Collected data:
********

/-! ### The other commands -/

/-- R161 to R163: a frame accepted, put on the BUSY list or discarded. -/
theorem State.CountersSound.acceptFrame (h : s.CountersSound) (f : Frame) : (s.acceptFrame f).pump.CountersSound := by
  obtain ⟨clock, trail, sweep, deadlines, ⟨busy, notices, rate, served, unserved⟩, -⟩ := h.counting
  unfold State.acceptFrame
  split
  · rename_i hnone
    exact State.Counting.pump (s := { s with host := _ }) ⟨clock, trail, sweep, deadlines, ⟨busy, notices, rate,
      fun g hg => by (simp at hg), fun _ => unserved (by simp [hnone])⟩, rfl⟩
  · split
    · rename_i hlen
      simp only [Config.busyEntries] at hlen
      refine State.Counting.pump (s := { s with host := _ }) (o := s.host.outstanding)
        ⟨clock, trail, sweep, deadlines, ⟨?_, notices, rate, served, unserved⟩, rfl⟩
      simp only [List.length_append, List.length_singleton]
      omega
    · exact State.Counting.pump (s := s.discardFrame) (o := s.host.outstanding)
        ⟨clock, trail, sweep, deadlines, ⟨busy, notices, rate, served, unserved⟩, rfl⟩

/-- R161: a frame given up moves the receiver and its flag alone. -/
theorem State.CountersSound.discardFrame (h : s.CountersSound) : s.discardFrame.CountersSound := h

theorem discard_countersSound {b : Bool} (h : s.CountersSound)
    (he : (if b then Host.Outcome.next s else .next s.discardFrame : Host.Outcome State Fault Refusal) = .next t) :
    t.CountersSound := by
  split at he <;> cases he
  · exact h
  · exact h.discardFrame

/-- R165, R174, R177: after its reply the part restarts, stops, or goes on. -/
theorem State.Counting.replySent (h : s.Counting o) (inputs : RestartInputs) : (s.replySent inputs).CountersSound := by
  obtain ⟨clock, trail, -, -, host, -⟩ := id h
  unfold State.replySent
  (repeat' split)
  · exact startUp_countersSound clock trail host.rate _ _
  · exact startUp_countersSound clock trail host.rate _ _
  · exact h.stop.pump
  · exact h.pump

theorem execFrameSent_countersSound (h : s.CountersSound) {inputs : RestartInputs}
    (he : execFrameSent inputs s = .next t) : t.CountersSound := by
  obtain ⟨clock, trail, sweep, deadlines, host, -⟩ := h.counting
  unfold execFrameSent at he
  (repeat' split at he) <;> cases he
  · exact h
  · exact h
  · rename_i x hsend _ hsource
    have hreply : s.host.sending = some ⟨x.frame, .reply⟩ := hsource ▸ hsend
    exact State.Counting.replySent (s := { s with host := { s.host with sending := none, outstanding := none } })
      ⟨clock, trail, sweep, deadlines, host.replySent hreply, rfl⟩ inputs
  all_goals
    rename_i x hsend _ hsource
    exact State.Counting.pump (s := { s with host := { s.host with sending := none } })
      ⟨clock, trail, sweep, deadlines, host.otherSent (by simp [HostLine.sendingReply, hsend, hsource]), rfl⟩

theorem execClockEnd_countersSound (h : s.CountersSound) (he : execClockEnd s = .next t) : t.CountersSound := by
  unfold execClockEnd at he
  split at he <;> cases he
  · rename_i hc
    simp only [Bool.and_eq_true, Bool.not_eq_true'] at hc
    obtain ⟨-, rest⟩ := h
    exact ⟨Clock.atEnd_sound hc.1.1, rest⟩
  · exact h

/-- R99, R124, R126: a sweep granted has a sweep owed, which the pass keeps until it completes. -/
theorem advance_sound {w : Sweep} (h : w.Sound) (ho : 0 < w.owed) : w.advance.Sound := by
  obtain ⟨hlow, h1, h16, -⟩ := h
  unfold Sweep.advance
  split
  · rename_i hlt
    simp only [Config.sweepSteps] at hlt
    exact ⟨hlow, by simp, by dsimp only; omega, fun _ => ho⟩
  · exact ⟨by dsimp only; omega, Nat.le_refl _, show 1 ≤ 16 by decide, fun hp => absurd rfl hp⟩

theorem State.CountersSound.tick (h : s.CountersSound) : s.tick.CountersSound := by
  obtain ⟨clock, trail, host, sweep, deadlines⟩ := h
  unfold State.tick
  split
  · exact ⟨clock.tick, trail, host, sweep, deadlines⟩
  · refine ⟨clock.tick, trail, host, ?_, deadlines⟩
    dsimp only
    split <;> exact sweep

theorem foldl_retire_sweep (l : List (Nat × Permit)) (s : State) : (l.foldl State.retire s).sweep = s.sweep :=
  foldl_keeps State.sweep State.retire (fun s e => by simp [State.retire, State.dropPermit]) l s

theorem sweepStep_counting (h : s.Counting o) (hg : s.granted = some .sweepStep) :
    (let s1 := (s.toRetire s.sweep.position).foldl State.retire s
     ({ s1 with sweep := s1.sweep.advance } : State)).Counting o := by
  have retired := foldl_property (P := State.Counting o) (fun _ e h => h.retire e) (s.toRetire s.sweep.position) s h
  have kept := foldl_retire_sweep (s.toRetire s.sweep.position) s
  generalize (s.toRetire s.sweep.position).foldl State.retire s = u at retired kept ⊢
  obtain ⟨clock, trail, sweep, rest⟩ := retired
  exact ⟨clock, trail, advance_sound sweep (kept ▸ owed_of_granted hg), rest⟩

theorem State.CountersSound.startByte (h : s.CountersSound) (he : execStartByteReceived s = .next t) : t.CountersSound := by
  unfold execStartByteReceived at he
  split at he <;> cases he
  · exact h
  · exact ((h.counting.receive true).wakeEvent _).pump

theorem State.Counting.setSupplyGood (h : s.Counting o) (b : Bool) : (s.setSupplyGood b).Counting o := h

theorem State.Counting.supplyFell (h : s.Counting o) : s.supplyFell.Counting o := by
  unfold State.supplyFell
  split
  · exact h.changeMode ..
  · exact h
  · exact h.wakeEvent _

theorem State.Counting.supplyRose (h : s.Counting o) : s.supplyRose.Counting o := by
  unfold State.supplyRose
  (repeat' split)
  · exact h
  · exact h
  · exact (h.changeMode ..).settleSweep
  · exact h.wakeEvent _

theorem execSupplyFall_countersSound (h : s.CountersSound) (he : execSupplyFall s = .next t) : t.CountersSound := by
  unfold execSupplyFall at he
  (repeat' split at he) <;> cases he
  · exact h
  · exact h
  · exact (h.counting.setSupplyGood false).supplyFell.pump

theorem execSupplyRise_countersSound (h : s.CountersSound) (he : execSupplyRise s = .next t) : t.CountersSound := by
  unfold execSupplyRise at he
  (repeat' split at he) <;> cases he
  · exact h
  · exact h
  · exact (h.counting.setSupplyGood true).supplyRose.pump

theorem execAttention_countersSound (h : s.CountersSound) {stays : Bool} (he : execAttention stays s = .next t) :
    t.CountersSound := by
  unfold execAttention at he
  split at he <;> cases he
  · exact h
  · exact (State.Counting.wakeEvent (s := s.setAttention stays) h.counting _).pump

theorem State.Counting.endTurn (h : s.Counting o) : s.endTurn.Counting o := by
  unfold State.endTurn
  split <;> exact h

theorem execReleaseTimerExpiry_countersSound {n : Nat} (h : s.CountersSound)
    (he : execReleaseTimerExpiry n s = .next t) : t.CountersSound := by
  unfold execReleaseTimerExpiry at he
  (repeat' split at he) <;> cases he
  · exact h
  · unfold State.releaseExpires
    dsimp only
    (repeat' split) <;> exact h

theorem execHeldTimerExpiry_countersSound {n : Nat} (h : s.CountersSound)
    (he : execHeldTimerExpiry n s = .next t) : t.CountersSound := by
  unfold execHeldTimerExpiry at he
  (repeat' split at he) <;> cases he
  · exact h
  · unfold State.heldExpires
    split
    · exact (State.Counting.doorAlert (s := s.setDoor n .heldOpen) h.counting n .held .raised).pump
    all_goals exact h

********

In the entries above, find the line holding "theorem State.CountersSound.acceptFrame (h" and the line holding "deadlines, ⟨busy, notices, rate, served, unserved⟩, rfl⟩", then retype exactly those two lines and every line between them, and nothing else.

theorem State.CountersSound.acceptFrame (h : s.CountersSound) (f : Frame) : (s.acceptFrame f).pump.CountersSound := by
  obtain ⟨clock, trail, sweep, deadlines, ⟨busy, notices, rate, served, unserved⟩, -⟩ := h.counting
  unfold State.acceptFrame
  split
  · rename_i hnone
    exact State.Counting.pump (s := { s with host := _ }) ⟨clock, trail, sweep, deadlines, ⟨busy, notices, rate,
      fun g hg => by (simp at hg), fun _ => unserved (by simp [hnone])⟩, rfl⟩
  · split
    · rename_i hlen
      simp only [Config.busyEntries] at hlen
      refine State.Counting.pump (s := { s with host := _ }) (o := s.host.outstanding)
        ⟨clock, trail, sweep, deadlines, ⟨?_, notices, rate, served, unserved⟩, rfl⟩
      simp only [List.length_append, List.length_singleton]
      omega
    · exact State.Counting.pump (s := s.discardFrame) (o := s.host.outstanding)
        ⟨clock, trail, sweep, deadlines, ⟨busy, notices, rate, served, unserved⟩, rfl⟩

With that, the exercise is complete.